Losing track of the day of the week. Getting confused by a cell phone. Forgetting the name for a pen. But when he yelled at my big sister calling her “ungrateful” and a “horrible daughter” as she was explaining to him why he couldn’t take his own medications while at the hospital for a procedure to fix his dialysis port, we were perplexed. Our dad, we called him Daddy, was the quietest man. “Easy Going” was his middle name. His parents never gave him one.

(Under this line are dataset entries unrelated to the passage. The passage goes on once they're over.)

-- ==== Sys2Proof/Certificates/Slice0/Obligations.lean ====
section
/-! DEFINITION. The statements for the provers. Each cites the rules of spec/ it rests on; OBLIGATIONS.json
lists them. The vocabulary below is written from the spec's formulas, not from the model's meanings. -/

open Sys2Proof Sys2Proof.Machine

namespace Sys2Proof.Claims

/-- The two cells at `a`, `a + 1` as one big-endian number, `Mem[a] * 256 + Mem[a+1]` (R11). -/
def memWord (m : Memory) (a : Nat) : Nat := (m.read a).toNat * 256 + (m.read (a + 1)).toNat

/-- The data operand in R76's second form, `sext_12((Mem[addr] mod 16) * 256 + Mem[addr+1])`. -/
def dataOperand (s : State) (a : Nat) : Int :=
  sext12 ((s.mem.read a).toNat % 16 * 256 + (s.mem.read (a + 1)).toNat)

/-- `s` with the error `e` entered, and nothing else changed (R126). -/
def faultedWith (s : State) (e : CpuError) : State := { s with run := .faulted e s.pc s.ac }

/-- The instruction a step at `s` fetches and decodes (R57, R66). -/
def fetchedInstr (s : State) : Instr := decodeWord (BitVec.ofNat 16 (memWord s.mem s.pc.toNat))

/-- The state a fetched instruction runs on: PC past it (R66), and the model's own resume line moved
on by one step (log 5). -/
def fetchedState (s : State) : State :=
  { s with pc := BitVec.ofNat 13 (s.pc.toNat + 2), resumeLine := s.resumeLine.tail }

/-- The parity check of a PC target (R67, R122). -/
def targetError (v : Nat) : Option CpuError := if v % 2 = 1 then some (.invalidAddress v) else none

/-- The range check of a two-byte data access, then the checks after it (R121, R127). -/
def rangeThen (a : Bits12) (rest : Option CpuError) : Option CpuError :=
  if a = 4095 then some (.outOfRange 4096) else rest

/-- The error an instruction raises on the fetched state `s`, if any, in the order of R127: the range
check (R121), the value check (R123, R124, R125), the parity check (R122). -/
def instrError (s : State) : Instr → Option CpuError
  | .jmp a => targetError a.toNat
  | .jz a => if s.ac.toInt = 0 then targetError a.toNat else none
  | .jn a => if s.ac.toInt < 0 then targetError a.toNat else none
  | .lv _ => none
  | .add a => rangeThen a none
  | .sub a => rangeThen a none
  | .mul a => rangeThen a none
  | .div a => rangeThen a (if dataOperand s a.toNat = 0 then some (.divideByZero a.toNat) else none)
  | .ld a => rangeThen a none
  | .mm a => rangeThen a none
  | .sc a => rangeThen a (targetError (a.toNat + 2))
  | .rs a =>
    rangeThen a
      (if (s.mem.read a.toNat).toNat > 0xF then some (.overflow a.toNat)
      else targetError (memWord s.mem a.toNat))
  | .hm _ => none
  | .gd _ =>
    match s.gdMode, awaitInput s.input with
    | .pc, some (v, _) => targetError v
    | _, _ => none
  | .pd _ => none
  | .os n => if n = 0 then none else some (.unimplemented n.toNat)

/-- The error a step of the CPU raises, if any (R121 to R127): the fetch's range check first. -/
def stepError (s : State) : Option CpuError :=
  match s.run with
  | .running => if s.pc.toNat + 2 > 4096 then some (.outOfRange s.pc.toNat) else instrError s (fetchedInstr s)
  | .haltedWaiting t => if s.resumeLine.head? = some true then targetError t.toNat else none
  | .terminated => none
  | .faulted _ _ _ => none

/-- PC at fault time (R126): past the instruction, when its fetch completed; else as it was. -/
def faultPc (s : State) : Nat :=
  if s.run = .running ∧ s.pc.toNat + 2 ≤ 4096 then s.pc.toNat + 2 else s.pc.toNat

/-- The instructions that read AC (R16). -/
def readsAc : Instr → Bool
  | .jz _ => true
  | .jn _ => true
  | .add _ => true
  | .sub _ => true
  | .mul _ => true
  | .div _ => true
  | .mm _ => true
  | .pd _ => true
  | _ => false

/-- The instructions that write AC (R16). -/
def writesAc (mode : GdMode) : Instr → Bool
  | .lv _ => true
  | .add _ => true
  | .sub _ => true
  | .mul _ => true
  | .div _ => true
  | .ld _ => true
  | .gd _ => mode == .ac
  | _ => false

/-- The instructions that write memory (R46). -/
def writesMem : Instr → Bool
  | .mm _ => true
  | .sc _ => true
  | _ => false

/-- The instructions that may write PC besides the fetch (R20); a GD that waits takes the fetch's
increment back (R27, log 6). -/
def writesPc : Instr → Bool
  | .jmp _ => true
  | .jz _ => true
  | .jn _ => true
  | .sc _ => true
  | .rs _ => true
  | .gd _ => true
  | _ => false

/-- PD, the one instruction that emits (R28). -/
def emits : Instr → Bool
  | .pd _ => true
  | _ => false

The manager at Daughters of Sarah Adult Residential Community told us we had to start paying them to dole out his meds. He was becoming too forgetful. On one particular visit, I entered his bathroom and immediately u-turned, quietly asking my family to go to the restrooms in the lobby so I could talk to him privately. The walls were covered in feces. This is not the conversation I was anticipating after flying across the country all night. He said he had been sick. But it became vividly clear to me that something was wrong, that he could no longer live without significant supervision.
He forgot my niece along the way, “what a nice young girl,” he would say. Once when a tray of food was delivered, he picked up a napkin, examining it as if he were a diamond cutter evaluating an exquisite stone, then placed it on the table and slid it towards me as if he was dealing me a poker card face down. “You can use this for the tip”.
He would ask me how my mom was; she had been gone for 10 years. He no longer could feed himself, go to the restroom, or brush his teeth. He couldn’t walk. He had buzzers attached with wires to him so the nurses would know when he tried to leave his bed or wheelchair. He forgot he couldn’t walk.
It started slowly, quiet like a pin drop. It ended in chaos, blood from the dialysis tube spewing all over the room as he ripped it from the dialysis port as he screamed that he was being kidnapped. One year earlier, he had told us that “he didn’t want to be that guy.“ So later that day, my siblings and I made the hardest and yet most loving decision in the world. We honored his words and let him go: we stopped the dialysis.
Six days later, I climbed in his bed and as I massaged his shoulders telling him he did a good job and could now leave his sickly body, he did just that. He let out a fluid long breath reminding me of when the two lovers took in a deep breath as the Titanic took its final dive into the ocean. In the peace surrounding us at that moment, I could hear a pin drop.